El Relojero Norman Rockwell |
El señor Goldenberg tenía las manos
nudosas y unas orejas tan grandes como su nariz. Su tienda, abarrotada de
enseres, estaba en un pequeño subsótano al final de la séptima avenida, junto a
Central Park. Al regresar del colegio, me gustaba detenerme ante su escaparate
y adivinar para qué servirían esas cosas.
No era buena la fama del Sr. Goldenberg;
huraño decían unos, avaro, declaraban otros; nunca una sonrisa que me invitara
a pasar, aunque me veía a través de la luna, tarde sí, tarde no.

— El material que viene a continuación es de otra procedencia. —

-- ==== Sys2Proof/Config.lean ====
section
/-! DEFINITION. The block's constants (R5), each under its own name so that no literal is scattered
through the model (D22). The six code points are the source's and unaudited: log entry 8. No value of
this block is left open after an operation, so there is no free value here. -/

namespace Sys2Proof.Config

/-- `FRAME_LEN`: bytes in a frame (R5). -/
abbrev frameLen : Nat := 20

/-- `PAYLOAD_MAX`: payload bytes in a frame, and the largest legal payload length (R5). -/
abbrev payloadMax : Nat := 17

/-- `CSUM_SPAN`: how many bytes the checksum covers, frame bytes 0 to 18 (R5, C3). -/
abbrev csumSpan : Nat := 19

/-- `PLEN_W`: width in bits of the payload-length operand (R5, D4; log entry 9). -/
abbrev plenW : Nat := 8

/-- `HEAD_COMMAND`: head byte of a COMMAND frame (R5, R41). -/
def headCommand : Byte := 0x33

/-- `HEAD_REQUEST`: head byte of a REQUEST frame (R5, R41). -/
def headRequest : Byte := 0xAA

/-- `CMD_POWER` (R5, R42). -/
def cmdPower : Byte := 0x01

/-- `CMD_BRIGHTNESS` (R5, R42). -/
def cmdBrightness : Byte := 0x04

/-- `CMD_COLOR` (R5, R42). -/
def cmdColor : Byte := 0x05

/-- `CMD_SEGMENT` (R5, R42). -/
def cmdSegment : Byte := 0xA5

/-- `PAD`: the padding byte (R5, R43). -/
def pad : Byte := 0x00

/-- `CSUM_SEED`: start value of the XOR fold (R5, R60, D19). -/
def csumSeed : Byte := 0x00

end Sys2Proof.Config
end

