-- ==== Sys2Proof/Machine/Checksum.lean ====
section
/-! DEFINITION. The XOR checksum generator and validator (R60 to R62). It is no operation of its own: ENCODE
and DECODE use it (R65). The mask `& 0xFF` of R60 is the byte's width (R63 item 2). -/

namespace Sys2Proof.Machine

/-- `xor_fold(s)`: the XOR of all bytes of `s`, from `CSUM_SEED` (R60). -/
def xorFold (s : List Byte) : Byte :=
  s.foldl (fun acc b => acc ^^^ b) Config.csumSeed

/-- `csum19(f)`: the fold of the first nineteen bytes, never byte 19 (R61). -/
def csum19 (f : List Byte) : Byte :=
  xorFold (f.take Config.csumSpan)

/-- `valid(f)`: byte 19 is the checksum of bytes 0 to 18 (R62). -/
def valid (f : Frame) : Bool :=
  f[19] == csum19 f.toList

end Sys2Proof.Machine
end

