-- ==== Sys2Proof/Tests/Slice0.lean ====
section
/-! SUPPORT. The model's own tests. Expected values are those of spec/95_test_vectors.md (the S and V entries named
at each test), never the model's own output. Then the witnesses: for each statement with hypotheses, concrete values
that meet all of them together. -/

namespace Sys2Proof.Machine.Tests

/-- Twenty bytes as the spec abbreviates them: the given front, zeros up to byte 18, the given byte 19. -/
def frameBytes (front : List Byte) (last : Byte) : List Byte :=
  front ++ List.replicate (19 - front.length) 0x00 ++ [last]

/-- Seventeen operand bytes: the given front, then `fill`. -/
def operand (front : List Byte) (fill : Byte) : Payload :=
  Vector.ofFn fun i : Fin 17 => front.getD i fill

/-- The state of an outcome that completes. -/
def nextOf : Host.Outcome State Fault Refusal → Option State
  | .next t => some t
  | _ => none

/-- The reason of an outcome that is refused. -/
def refusalOf : Host.Outcome State Fault Refusal → Option Refusal
  | .refused r => some r
  | _ => none

/-- `ENC_STATUS`'s code and `TXF` after an operation. -/
def encAfter (i : Instr) (s : State) : Option (BitVec 2 × Option (List Byte)) :=
  (nextOf (exec i s)).map fun t => (t.enc.status.code, t.enc.txf.map Vector.toList)

/-- The decoder unit as spec/95_test_vectors.md writes it, classes as codes. -/
structure DecView where
  status : BitVec 2
  head : Option Byte
  headClass : Option (BitVec 2)
  cmd : Option Byte
  cmdClass : Option (BitVec 3)
  data : Option (List Byte)
  deriving DecidableEq

/-- `DEC_STATUS`'s code and the `RX_*` latches after an operation. -/
def decAfter (i : Instr) (s : State) : Option DecView :=
  (nextOf (exec i s)).map fun t =>
    ⟨t.dec.status.code, t.dec.rxHead, t.dec.rxHeadClass.map HeadClass.code, t.dec.rxCmd,
      t.dec.rxCmdClass.map CmdClass.code, t.dec.rxData.map Vector.toList⟩

/-- V20a's frame. -/
def f20a : Frame := #v[0x33, 1, 1, 0, 0, 0, 0, 0, 0, 0, 0, 0, 0, 0, 0, 0, 0, 0, 0, 0x33]

/-- V33's packet. -/
def p33 : Packet := ⟨0xAA, .request, 0xA5, .segment, operand [0x01, 0x15, 0x0A, 0x14, 0x1E] 0⟩

/-- A block after V20a and V33, with the given requests waiting. -/
def busy (rs : List Request) : State where
  enc := ⟨.ok, some f20a⟩
  dec := ⟨.ok, some 0xAA, some .request, some 0xA5, some .segment, some p33.data⟩
  encResponse := .encode .ok (some f20a)
  decResponse := .decode .ok (some p33)
  requests := rs

/-- A block with both units in error (V74's start state). -/
def failed : State where
  enc := ⟨.encodingError, none⟩
  dec := ⟨.checksumError, none, none, none, none, none⟩
  encResponse := .encode .encodingError none
  decResponse := .decode .checksumError none
  requests := []

/-! ### Well-formedness refuses what it should (R88, R91, R93) -/

theorem test_wf_txf_index_20 : (Instr.readTxf 20).wf = false ∧ (Instr.readTxf 19).wf = true := by decide
theorem test_wf_rx_data_index_17 :
    (Instr.readRxp (.data 17)).wf = false ∧ (Instr.readRxp (.data 16)).wf = true := by decide
theorem test_wf_decode_lengths : (Instr.decode (List.replicate 19 0)).wf = false ∧
    (Instr.decode (List.replicate 21 0)).wf = false ∧ (Instr.decode (List.replicate 20 0)).wf = true := by decide
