-- ==== Sys2Proof/Machine/Flags.lean ====
section
/-! DEFINITION. The one-bit flags `connected`, `lock`, `line_dir` (R46: there are no arithmetic condition codes): the operations
that write them, and the status word that shows them (R211). -/

namespace Sys2Proof.Machine

/-- `link_up()` (R148): edge-triggered, one `EV_CONNECTED` on `connected` going 0 to 1. -/
def State.linkUp (s : State) : State :=
  if s.link.connected then s
  else { s with link := { s.link with connected := true } }.emit .connected

/-- The first step of the failed check (R182): one `EV_DISCONNECTED` on `connected` going 1 to 0. -/
def State.linkDown (s : State) : State :=
  if s.link.connected then { s with link := { s.link with connected := false } }.emit .disconnected
  else s

/-- `duplex_to_tx()` (R196). -/
def State.duplexToTx (s : State) : State :=
  if s.cfg.halfDuplex then { s with lineDir := .tx }.emit .lineTx else s

/-- `duplex_to_rx()` (R197). -/
def State.duplexToRx (s : State) : State :=
  if s.cfg.halfDuplex then { s with lineDir := .rx }.emits [.lineRx, .rxDiscard] else s

/-- The encoding of `rx_state` (R30). -/
def RxState.code : RxState → BitVec 2
  | .waitSync => 0
  | .readLength => 1
  | .readBody => 2

/-- The encoding of `line_dir` (R44). -/
def LineDir.code : LineDir → BitVec 1
  | .rx => 0
  | .tx => 1

/-- The status word (R211): `{tx_off, tx_rem, rx_pos, baud_idx, rx_state, line_dir, lock, connected}`. -/
def State.statusWord (s : State) : Word32 :=
  s.drain.off ++ (s.drain.rem ++ (s.parser.pos ++ (s.wdt.baudIdx ++ (s.parser.state.code ++
    (s.lineDir.code ++ (BitVec.ofBool s.lock ++ BitVec.ofBool s.link.connected))))))

end Sys2Proof.Machine
end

La oportunidad llegó cuando una tarde, mi
padre, para que lo dejase seguir viendo el partido de los Knicks, me regaló un
reloj que había pertenecido a mi abuelo y que no funcionaba. No era una
reliquia, ni siquiera una joya familiar, pero era mi primer reloj y la
oportunidad de entrar en la tienda.
-Te has decidido –dijo cuando la
campanilla de la puerta sonó y, con respeto, me acerqué a su mesa.
Sus ojos se veían muy grandes a través de
las gafas. Recogió el reloj que le extendí sin atreverme a hablar.
-Es antiguo, y bonito. ¿De dónde lo has
sacado?
-Era de mi abuelo, no funciona. ¿Podría
arreglarlo?
Abrió un cajón del que sacó diminutas
herramientas. Sus dedos las movían con rapidez dentro del mecanismo, yo miraba
esos rodamientos girar hacia delante y hacia atrás; allí estaban mi abuelo, mi
padre con pantalón corto y ese hermano al que nunca conocí; Nueva York cubierta
de nieve y gente con abrigos raídos haciendo cola delante de los comedores
sociales. Entonces, levanté los ojos y pregunté:
-Sr. Goldenberg, si un reloj marca las
horas, ¿es una máquina del tiempo?
Su boca dibujó una sonrisa y me invitó a
un batido en la cafetería de al lado.